Insofern die Erkrankung in einer leichten Form vorliegt, ist eine Alkoholische Polyneuropathie bis zu einem gewissen Grad heilbar. Sobald die Erkrankung in einer fortgeschrittenen Form vorliegt, können bereits bestehende Nervenschäden jedoch nicht mehr rückgängig gemacht werden. Um eine Alkoholische Polyneuropathie zu behandeln, ist in erster Linie der Verzicht auf Alkohol notwendig. Da die Erkrankung meist mit Nährstoffmängeln einhergeht, kann die Einnahme geeigneter Präparate die Heilung unterstützen.

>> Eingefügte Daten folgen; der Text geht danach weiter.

/-! Page objects -/

def pageRows (p : Page) : Nat := u16 p.params 4
def pagePitch (p : Page) : Nat := u16 p.params 6
def pageLanes (p : Page) : Nat := u8 p.params 21
def pageFirstColumn (p : Page) : Nat := u16 p.params 24
def pageLanePitch (p : Page) : Nat := u16 p.params 26
def pageWidth (p : Page) : Nat := u16 p.params 28
def pageAutoRelease (p : Page) : Bool := bit (u8 p.params 20) 0
def pageCrcCheck (p : Page) : Bool := bit (u8 p.params 20) 1

/-- Bytes of a page line (R126). -/
def lineBytes : Nat := 13056

/-- Bytes of a page of so many rows and lines each. -/
def sizeOf (rows pitch : Nat) : Nat := rows * pitch * lineBytes

/-- 1 MiB units a page takes. -/
def unitsOf (rows pitch : Nat) : Nat := (sizeOf rows pitch + 2 ^ 20 - 1) / 2 ^ 20

def pageUnits (p : Page) : Nat := unitsOf (pageRows p) (pagePitch p)

/-- The ticket ID of row `r`, lane `j` (R127, R215). -/
def ticketId (p : Page) (r j : Nat) : BitVec 64 :=
  BitVec.ofNat 64 (u24 p.params 32 * 2 ^ 40 + (u64 p.params 36 + r * pageLanes p + j))

/-- Page columns of ticket lane `j` (R127). -/
def ticketColumns (p : Page) (j : Nat) : Nat × Nat :=
  let a := pageFirstColumn p + j * pageLanePitch p
  (a, a + pageWidth p - 1)

def findPage (s : State) (id : Nat) : Option Page := s.mem.pages.find? fun p => p.id = id

/-- State of an ID; EMPTY where the device does not hold it. -/
def pageState (s : State) (id : Nat) : PageState :=
  match findPage s id with
  | some p => p.state
  | none => .empty

def stateCode : PageState → Nat
  | .empty => 0 | .loading => 1 | .resident => 2 | .printing => 3 | .consumed => 4 | .invalid => 5

/-- Changes one page object. -/
def modPage (id : Nat) (f : Page → Page) (s : State) : State :=
  { s with mem := { s.mem with pages := s.mem.pages.map fun p => if p.id = id then f p else p } }

/-- A page's stripes and calibration patches are removed (INS_STRIPE_ADD, CAL_PATCH_ADD). -/
def dropMarks (id : Nat) (s : State) : State :=
  { s with ins := { s.ins with stripes := s.ins.stripes.filter fun k => k.page ≠ id },
           cal := { s.cal with patches := s.cal.patches.filter fun k => k.page ≠ id } }

/-- The object goes to EMPTY. -/
def erasePage (id : Nat) (s : State) : State :=
  { s with mem := { s.mem with pages := s.mem.pages.filter fun p => p.id ≠ id } }

/-- The object is discarded. -/
def freePage (id : Nat) (s : State) : State :=
  dropMarks id (erasePage id s)

/-- The object becomes INVALID; it holds no storage any more (R128, R129). -/
def invalidate (id reason : Nat) (s : State) : State :=
  dropMarks id (modPage id (fun p => { p with state := .invalid, reason := reason, data := [] }) s)

/-- Pages of a plan. -/
def planPages (l : List PlanItem) : List Nat := l.filterMap fun
  | .page id => some id
  | .gap _ _ => none

/-- Pages committed to start whose first row has not begun; they exist only in PRINT and DRAIN (R131). -/
def plannedPages (s : State) : List Nat :=
  if s.hub.mode = .print ∨ s.hub.mode = .drain then
    let placed := (s.mem.pitches.reverse.filter fun q => !q.begun).filterMap fun q => match q.kind with
      | .row id _ => some id
      | _ => none
    ((placed ++ s.mem.placing.toList ++ planPages s.mem.plan).filter fun id => s.mem.current ≠ some id).eraseDups
  else []

/-- Queued, a page committed to start included (R131). -/
def pageQueued (s : State) (id : Nat) : Bool := s.mem.queue.contains id || (plannedPages s).contains id

def pageCurrent (s : State) (id : Nat) : Bool := decide (s.mem.current = some id)

/-! DRAM (R135) -/

/-- Capacity in GiB that a DRAM description names. -/
def descGib (d : Bytes) : Nat :=
  let density := [8, 16, 24, 32].getD (u8 d 2) 0
  (if u8 d 1 = 0 then 8 else 4) * density * u8 d 3 / 2

/-- A description whose fields are in range and whose capacity is 16 to 128 GiB. -/
def descOk (d : Bytes) : Bool :=
  within (u8 d 0) 0 2 && within (u8 d 1) 0 1 && within (u8 d 2) 0 3 && within (u8 d 3) 1 2 && within (u8 d 4) 0 1
    && zeroAt d 5 3

def capacityOk (d : Bytes) : Bool := within (descGib d) 16 128

/-- The description in force since the last boot; all zero when there is none (R141). -/
def dramGib (s : State) : Nat := descGib (cfgGet s .dram)

def insRegionGib (s : State) : Nat := u8 (cfgGet s .memConfig) 0

/-- Units of the page store: what the MSS, LDG and INS regions leave; none where DRAM failed initialisation (02,
SAFE_CLEAR). -/
def storeUnits (s : State) : Nat :=
  if bit s.hub.bootFaults.toNat 1 then 0 else dramGib s * 1024 - 256 - 512 - insRegionGib s * 1024

/-- The device holds the storage of a LOADING, RESIDENT or PRINTING object (R128). -/
def holdsUnits (p : Page) : Bool := p.state = .loading || p.state = .resident || p.state = .printing

def usedUnits (s : State) : Nat := sumNat ((s.mem.pages.filter holdsUnits).map pageUnits)

def freeUnits (s : State) : Nat := storeUnits s - usedUnits s

/-- Peak bandwidth limit on the sum of port rates, in 10 MB/s (R140). -/
def rateLimit (s : State) : Nat := [2304, 2688, 3072].getD (u8 (cfgGet s .dram) 0) 0

def portRate (s : State) (p : Nat) : Nat := u16 (cfgGet s (.memPort (Fin.ofNat 7 p))) 3

def loadingCount (s : State) : Nat := (s.mem.pages.filter fun p => p.state = .loading).length

/-! Page commands -/

def queueModes : Mode → Bool := exceptSafe

/-- PAGE_LOAD (0x0201) (R127, R128, R130). -/
def pageLoadSpec : CmdSpec where
  opcode := 0x0201
  modes := queueModes
  len := (· == 48)
  value := fun p s =>
    let rows := u16 p 4
    let lanes := u8 p 21
    within (u32 p 0) 1 0xFFFFFFFE && within rows 1 4096 && within (u16 p 6) 256 65535 && u64 p 8 % 64 == 0
      && within (u32 p 16) 1 65536 && within (u8 p 20) 0 3 && within lanes 1 64 && zeroAt p 22 2
      && within (u16 p 24) 0 52223 && within (u16 p 26) 1 52224 && within (u16 p 28) 1 (u16 p 26) && zeroAt p 30 2
      && u8 p 35 == 0 && zeroAt p 41 3 && (bit (u8 p 20) 1 || u32 p 44 == 0)
      && decide (pageState s (u32 p 0) = .empty)
      && decide (u16 p 24 + (lanes - 1) * u16 p 26 + u16 p 28 ≤ 52224)
      && decide (u64 p 36 + rows * lanes - 1 ≤ 2 ^ 40 - 1)
  check := fun p s => refuseIf (decide (1024 ≤ s.mem.pages.length) || decide (8 ≤ loadingCount s)
    || decide (freeUnits s < unitsOf (u16 p 4) (u16 p 6)) || decide (s.hub.cfgCount = 0xFFFFFFFF)) eNoResource
  apply := fun c _ s =>
    let p := slice c.params 0 48
    pendingDone { s with mem := { s.mem with pages := s.mem.pages ++ [
      { id := u32 p 0, params := p, seq := c.seq, applied := s.now }] } }

/-- The first object still LOADING: MEM loads in the order of the commands (R130). -/
def firstLoading (s : State) : Option Page := s.mem.pages.find? fun p => p.state = .loading

/-- The object whose load is in progress: the others that are LOADING wait for their turn. -/
def inLoad (s : State) (p : Page) : Bool := (firstLoading s).map (·.id) == some p.id

/-- Bytes of an object that have arrived: while its own load is in progress a free value up to its size, since the
spec gives a load no rate. -/
def arrived (p : Page) (s : State) : Nat × State :=
  if inLoad s p then
    let d := drawNat 11 s
    (d.1 % (sizeOf (pageRows p) (pagePitch p) + 1), d.2)
  else (p.loaded, s)
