/-- An error beyond revoke_threshold. -/
def beyond (s : State) (e : Int) : Bool := decide (revokeThreshold s * lpi s * 2 ^ 32 < e.natAbs * 25400000)

/-- ESC_MAX_ERR takes an error that did not revoke. -/
def noteError (e : Int) (s : State) : State :=
  { s with esc := { s.esc with maxErr := max s.esc.maxErr (min 0xFFFF (errorNm s e).natAbs) } }

/-- New instants for the withdrawn slots, in order (R170 step 4): a slot too late is missed; one that can no longer be
fixed, and all after it, stay unfixed; a spacing fault trips the overspeed machine. -/
def recompute : List FixedSlot → State → State
  | [], s => s
  | f :: rest, s =>
    let unfix (s : State) : State := { s with esc := { s.esc with handled := f.n - 1, fixedTop := f.n - 1 } }
    if !mayFix s f.n || !webReady s then unfix s
    else match computeSlot s f.n with
      | none => if decide (f.n * 2 ^ 32 ≤ webLine s s.now) then recompute rest (missSlot f.n 1 s) else unfix s
      | some g =>
        if !earlyEnough s g then recompute rest (missSlot f.n 2 s)
        else if !leadOk s g then unfix s
        else match spacingFault s g with
          | some m => trip 1 m (unfix s)
          | none => recompute rest (takeSlot g s)

/-- An error beyond the threshold begins a revocation (R170): cause 0 test A, 1 test B. -/
def revoke (cause : Nat) (e : Int) (s : State) : State :=
  match revokeFrom s s.now with
  | none => noteError e s
  | some sr =>
    if generationBlocked s then noteError e s
    else
      let old := s.esc.slots.filter fun f => decide (sr ≤ f.n)
      let s := sendRevoke sr s.now false s
      let s := recompute old s
      revokeEvent sr cause old.length (errorNm s e) s

/-- One test's outcome. -/
def judgeError (cause : Nat) (e : Int) (s : State) : State := if beyond s e then revoke cause e s else noteError e s

/-- The schedule position at an instant, between the two boundaries that bracket it (R169). -/
def schedulePosition (s : State) (t : Time) : Option Int :=
  match (s.esc.slots.filter fun f => decide (f.boundary ≤ t)).getLast?, s.esc.slots.find? fun f => decide (t < f.boundary) with
  | some a, some b =>
    some (a.n * 2 ^ 32 + (b.n - a.n) * 2 ^ 32 * ((t : Int) - a.boundary) / max 1 ((b.boundary : Int) - a.boundary))
  | _, _ => none

/-- The line position of a count of the active encoder. -/
def countLine (s : State) : Int :=
  let x := activeEnc s
  measured s x - (if s.enc.active1 then s.enc.offset else 0) - s.esc.origin

/-- Test A, at each count of the active encoder. -/
def testA (s : State) : State :=
  match schedulePosition s s.now with
  | none => s
  | some p => judgeError 0 (countLine s - p) s

/-- Test B, at each slot boundary. -/
def testB (s : State) : State :=
  match s.esc.slots.getLast? with
  | none => s
  | some f => judgeError 1 (webLine s f.boundary - f.n * 2 ^ 32) s

/-! Reversal (R175) -/

/-- The active encoder's direction becomes reverse while firing. -/
def reverseStop (s : State) : State :=
  if s.esc.state ≠ 2 ∧ s.esc.state ≠ 3 then s
  else
    let s := scheduleDrain 5 (autoDue s) (stopFiring s.now 3 s)
    raise 0x3602 0x06 (leBytes 1 (activeEnc s) ++ zeros 7 ++ stopSlotBytes s) s

/-! Line origin and high-water mark (R161, R162) -/

/-- A re-base: q equals the high-water mark at this instant. -/
def rebase (s : State) : State := { s with esc := { s.esc with origin := webPos s s.now - s.esc.hwm * 2 ^ 32 } }

/-- Re-base where a change made the active Regulator enter ACQUIRING from OFF, against the state before it. -/
def rebaseIfAcquired (before s : State) : State :=
  let x := activeEnc s
  if (encOf before x).reg = 0 ∧ (encOf s x).reg = 1 then rebase s else s

/-- What was scheduled is dropped. -/
def dropSchedule (s : State) : State :=
  { s with esc := { s.esc with slots := [], printSlot := none, endSlot := none, stopSlot := none, handled := s.esc.hwm } }

/-- ESC enters a state (R178); leaving FIRING, DRAINING or STOPPED for TRACKING or IDLE raises h_w and drops what was
scheduled. -/
def escEnter (new : Nat) (s : State) : State :=
  let old := s.esc.state
  let s := { s with esc := { s.esc with state := new } }
  if 2 ≤ old ∧ new < 2 then dropSchedule (raiseMark s) else s

/-- A transition into PRINT is overtaken: every slot fixed for it is withdrawn, and h_w is raised (R178). -/
def printOvertaken (s : State) : State :=
  let fixed := s.esc.slots ≠ []
  let s := match s.esc.slots with
    | [] => s
    | f :: _ => discardFrom f.n s.now s
  let s := { s with
    esc := { s.esc with printSlot := none, handled := s.esc.hwm, slots := [] }
    grt := { s.grt with asm := [] }
    mem := { s.mem with pitches := s.mem.pitches.filter (·.begun), placing := none, plan := [], spoilt := [] } }
  if fixed then let s := raiseMark s; { s with esc := { s.esc with handled := s.esc.hwm } } else s

/-- The active Regulator has entered OFF: ESC goes to IDLE (R178). A print stops first, as the SAFE cause of R121 asks,
and the slots below its stop slot still fire. -/
def idleIfOff (before s : State) : State :=
  let x := activeEnc s
  if s.esc.state ≠ 0 ∧ (encOf before x).reg ≠ 0 ∧ (encOf s x).reg = 0 then
    let s := settleStop s
    if 2 ≤ s.esc.state then raiseMark { s with esc := { s.esc with state := 0 } }
    else escEnter 0 (if (scheduledSlot s).isSome then printOvertaken s else s)
  else s

/-- What every step of ENC brings with it for ESC. -/
def followRegulator (before s : State) : State := rebaseIfAcquired before (idleIfOff before s)

/-- The first of up to `fuel` slots from `n` that satisfies a condition. -/
def searchSlot (good : Int → Bool) : Nat → Int → Option Int
  | 0, _ => none
  | k + 1, n => if good n then some n else searchSlot good k (n + 1)

/-- P for a transition into PRINT that is not due before an instant (R27): the first slot above h_w whose boundary lies
at or after it and whose earliest row instant, as predicted now, lies at least 10 µs after the validation. -/
def findPrintSlot (s : State) (notBefore validated : Time) : Option Int :=
  let good (n : Int) : Bool := match computeSlot s n with
    | some f => decide (notBefore ≤ f.boundary) && decide (validated + 10 * tpUs ≤ earliest f)
    | none => false
  let v := (max 0 (rateNow s)).toNat
  let ahead := 10 * tpUs * v / tpS + largestLead s * v / 1000000000000 + 1024
  searchSlot good ahead (max (s.esc.hwm + 1) (webLine s (max s.now notBefore) / 2 ^ 32))

/-- P is found again while no slot of the print has been fixed. -/
def placePrint (s : State) : State :=
  match s.hub.trans with
  | some t =>
    match t.due with
    | .print nb =>
      if s.esc.slots.any (fun f => decide (s.esc.fired < f.n)) && s.esc.printSlot.isSome then s
      else { s with esc := { s.esc with printSlot := findPrintSlot s nb t.since } }
    | _ => s
  | none => s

Polyneuropathien beeinflussen für gewöhnlich die Lebenserwartung nicht direkt, jedoch kann die Lebensqualität durch Symptome wie Schmerzen, verminderte Mobilität und die damit verbundene erhöhte Sturzgefahr eingeschränkt sein. Die effektivsten Maßnahmen gegen Polyneuropathie sind regelmäßige Bewegung oder Physiotherapie, eine ausgewogene Ernährung und gegebenenfalls die Substitution von Vitaminen.